▶ ASSIGNMENT
Will you give every entry again exactly as it stands?

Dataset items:
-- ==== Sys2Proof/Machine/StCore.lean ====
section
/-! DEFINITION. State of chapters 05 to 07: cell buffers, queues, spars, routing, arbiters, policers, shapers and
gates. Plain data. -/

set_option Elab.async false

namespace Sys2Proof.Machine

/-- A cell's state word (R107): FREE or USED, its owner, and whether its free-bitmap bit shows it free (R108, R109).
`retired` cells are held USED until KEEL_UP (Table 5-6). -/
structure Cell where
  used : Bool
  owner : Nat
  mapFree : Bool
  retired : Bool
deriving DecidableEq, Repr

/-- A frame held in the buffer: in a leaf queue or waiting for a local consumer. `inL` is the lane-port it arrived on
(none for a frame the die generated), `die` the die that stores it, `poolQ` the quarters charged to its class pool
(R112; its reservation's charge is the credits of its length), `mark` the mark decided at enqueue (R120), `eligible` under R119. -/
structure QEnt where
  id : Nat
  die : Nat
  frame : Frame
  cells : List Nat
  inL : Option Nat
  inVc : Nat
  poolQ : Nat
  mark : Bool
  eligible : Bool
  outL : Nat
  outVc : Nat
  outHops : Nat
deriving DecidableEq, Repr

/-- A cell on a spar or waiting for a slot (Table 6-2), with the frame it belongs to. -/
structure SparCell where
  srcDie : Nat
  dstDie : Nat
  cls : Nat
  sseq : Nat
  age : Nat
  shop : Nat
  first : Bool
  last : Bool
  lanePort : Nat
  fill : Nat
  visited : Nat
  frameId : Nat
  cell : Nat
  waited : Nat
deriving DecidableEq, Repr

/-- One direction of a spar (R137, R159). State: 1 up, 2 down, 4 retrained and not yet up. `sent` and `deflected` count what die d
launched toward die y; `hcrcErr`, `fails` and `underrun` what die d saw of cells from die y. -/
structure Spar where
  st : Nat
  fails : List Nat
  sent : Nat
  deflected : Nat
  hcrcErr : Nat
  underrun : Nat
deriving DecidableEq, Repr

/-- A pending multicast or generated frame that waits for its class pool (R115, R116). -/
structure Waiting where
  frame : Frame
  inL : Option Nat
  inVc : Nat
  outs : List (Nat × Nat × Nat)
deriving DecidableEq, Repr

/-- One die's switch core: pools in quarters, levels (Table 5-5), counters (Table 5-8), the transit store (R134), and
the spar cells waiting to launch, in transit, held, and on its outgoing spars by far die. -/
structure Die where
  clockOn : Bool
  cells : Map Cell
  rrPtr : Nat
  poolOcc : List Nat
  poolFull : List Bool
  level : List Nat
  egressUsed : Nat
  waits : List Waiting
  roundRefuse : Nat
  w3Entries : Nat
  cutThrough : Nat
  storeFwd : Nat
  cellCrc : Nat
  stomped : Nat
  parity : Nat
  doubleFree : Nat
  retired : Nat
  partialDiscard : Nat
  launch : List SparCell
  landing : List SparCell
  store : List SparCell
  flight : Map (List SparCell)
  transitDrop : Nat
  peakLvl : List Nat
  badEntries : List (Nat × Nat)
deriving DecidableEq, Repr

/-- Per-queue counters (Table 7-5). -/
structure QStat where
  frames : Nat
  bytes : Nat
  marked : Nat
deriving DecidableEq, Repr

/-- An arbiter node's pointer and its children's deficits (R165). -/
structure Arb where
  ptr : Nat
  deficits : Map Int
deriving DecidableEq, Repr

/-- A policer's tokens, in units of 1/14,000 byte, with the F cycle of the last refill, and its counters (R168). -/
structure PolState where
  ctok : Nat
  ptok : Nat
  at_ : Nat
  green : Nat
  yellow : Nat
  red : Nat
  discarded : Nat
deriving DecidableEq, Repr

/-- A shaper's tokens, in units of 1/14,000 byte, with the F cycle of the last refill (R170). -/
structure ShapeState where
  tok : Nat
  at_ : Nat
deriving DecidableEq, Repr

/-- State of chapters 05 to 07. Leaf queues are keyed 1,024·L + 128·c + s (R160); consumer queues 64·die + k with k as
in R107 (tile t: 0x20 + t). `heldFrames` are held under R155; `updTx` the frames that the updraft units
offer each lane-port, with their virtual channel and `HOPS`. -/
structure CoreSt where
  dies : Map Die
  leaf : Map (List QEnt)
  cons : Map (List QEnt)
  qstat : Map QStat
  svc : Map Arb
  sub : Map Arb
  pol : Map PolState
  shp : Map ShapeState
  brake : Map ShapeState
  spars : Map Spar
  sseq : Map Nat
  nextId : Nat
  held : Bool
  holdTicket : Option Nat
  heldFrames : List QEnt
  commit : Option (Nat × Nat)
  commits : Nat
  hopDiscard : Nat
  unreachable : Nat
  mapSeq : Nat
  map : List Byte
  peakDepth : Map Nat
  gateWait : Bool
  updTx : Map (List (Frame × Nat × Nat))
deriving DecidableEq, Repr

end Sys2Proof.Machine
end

▶ EXERCISE RESPONSE
-- ==== Sys2Proof/Machine/StCore.lean ====
section
/-! DEFINITION. State of chapters 05 to 07: cell buffers, queues, spars, routing, arbiters, policers, shapers and
gates. Plain data. -/

set_option Elab.async false

namespace Sys2Proof.Machine

/-- A cell's state word (R107): FREE or USED, its owner, and whether its free-bitmap bit shows it free (R108, R109).
`retired` cells are held USED until KEEL_UP (Table 5-6). -/
structure Cell where
  used : Bool
  owner : Nat
  mapFree : Bool
  retired : Bool
deriving DecidableEq, Repr

/-- A frame held in the buffer: in a leaf queue or waiting for a local consumer. `inL` is the lane-port it arrived on
(none for a frame the die generated), `die` the die that stores it, `poolQ` the quarters charged to its class pool
(R112; its reservation's charge is the credits of its length), `mark` the mark decided at enqueue (R120), `eligible` under R119. -/
structure QEnt where
  id : Nat
  die : Nat
  frame : Frame
  cells : List Nat
  inL : Option Nat
  inVc : Nat
  poolQ : Nat
  mark : Bool
  eligible : Bool
  outL : Nat
  outVc : Nat
  outHops : Nat
deriving DecidableEq, Repr

/-- A cell on a spar or waiting for a slot (Table 6-2), with the frame it belongs to. -/
structure SparCell where
  srcDie : Nat
  dstDie : Nat
  cls : Nat
  sseq : Nat
  age : Nat
  shop : Nat
  first : Bool
  last : Bool
  lanePort : Nat
  fill : Nat
  visited : Nat
  frameId : Nat
  cell : Nat
  waited : Nat
deriving DecidableEq, Repr

/-- One direction of a spar (R137, R159). State: 1 up, 2 down, 4 retrained and not yet up. `sent` and `deflected` count what die d
launched toward die y; `hcrcErr`, `fails` and `underrun` what die d saw of cells from die y. -/
structure Spar where
  st : Nat
  fails : List Nat
  sent : Nat
  deflected : Nat
  hcrcErr : Nat
  underrun : Nat
deriving DecidableEq, Repr

/-- A pending multicast or generated frame that waits for its class pool (R115, R116). -/
structure Waiting where
  frame : Frame
  inL : Option Nat
  inVc : Nat
  outs : List (Nat × Nat × Nat)
deriving DecidableEq, Repr

/-- One die's switch core: pools in quarters, levels (Table 5-5), counters (Table 5-8), the transit store (R134), and
the spar cells waiting to launch, in transit, held, and on its outgoing spars by far die. -/
structure Die where
  clockOn : Bool
  cells : Map Cell
  rrPtr : Nat
  poolOcc : List Nat
  poolFull : List Bool
  level : List Nat
  egressUsed : Nat
  waits : List Waiting
  roundRefuse : Nat
  w3Entries : Nat
  cutThrough : Nat
  storeFwd : Nat
  cellCrc : Nat
  stomped : Nat
  parity : Nat
  doubleFree : Nat
  retired : Nat
  partialDiscard : Nat
  launch : List SparCell
  landing : List SparCell
  store : List SparCell
  flight : Map (List SparCell)
  transitDrop : Nat
  peakLvl : List Nat
  badEntries : List (Nat × Nat)
deriving DecidableEq, Repr

/-- Per-queue counters (Table 7-5). -/
structure QStat where
  frames : Nat
  bytes : Nat
  marked : Nat
deriving DecidableEq, Repr

/-- An arbiter node's pointer and its children's deficits (R165). -/
structure Arb where
  ptr : Nat
  deficits : Map Int
deriving DecidableEq, Repr

/-- A policer's tokens, in units of 1/14,000 byte, with the F cycle of the last refill, and its counters (R168). -/
structure PolState where
  ctok : Nat
  ptok : Nat
  at_ : Nat
  green : Nat
  yellow : Nat
  red : Nat
  discarded : Nat
deriving DecidableEq, Repr

/-- A shaper's tokens, in units of 1/14,000 byte, with the F cycle of the last refill (R170). -/
structure ShapeState where
  tok : Nat
  at_ : Nat
deriving DecidableEq, Repr

/-- State of chapters 05 to 07. Leaf queues are keyed 1,024·L + 128·c + s (R160); consumer queues 64·die + k with k as
in R107 (tile t: 0x20 + t). `heldFrames` are held under R155; `updTx` the frames that the updraft units
offer each lane-port, with their virtual channel and `HOPS`. -/
structure CoreSt where
  dies : Map Die
  leaf : Map (List QEnt)
  cons : Map (List QEnt)
  qstat : Map QStat
  svc : Map Arb
  sub : Map Arb
  pol : Map PolState
  shp : Map ShapeState
  brake : Map ShapeState
  spars : Map Spar
  sseq : Map Nat
  nextId : Nat
  held : Bool
  holdTicket : Option Nat
  heldFrames : List QEnt
  commit : Option (Nat × Nat)
  commits : Nat
  hopDiscard : Nat
  unreachable : Nat
  mapSeq : Nat
  map : List Byte
  peakDepth : Map Nat
  gateWait : Bool
  updTx : Map (List (Frame × Nat × Nat))
deriving DecidableEq, Repr

end Sys2Proof.Machine
end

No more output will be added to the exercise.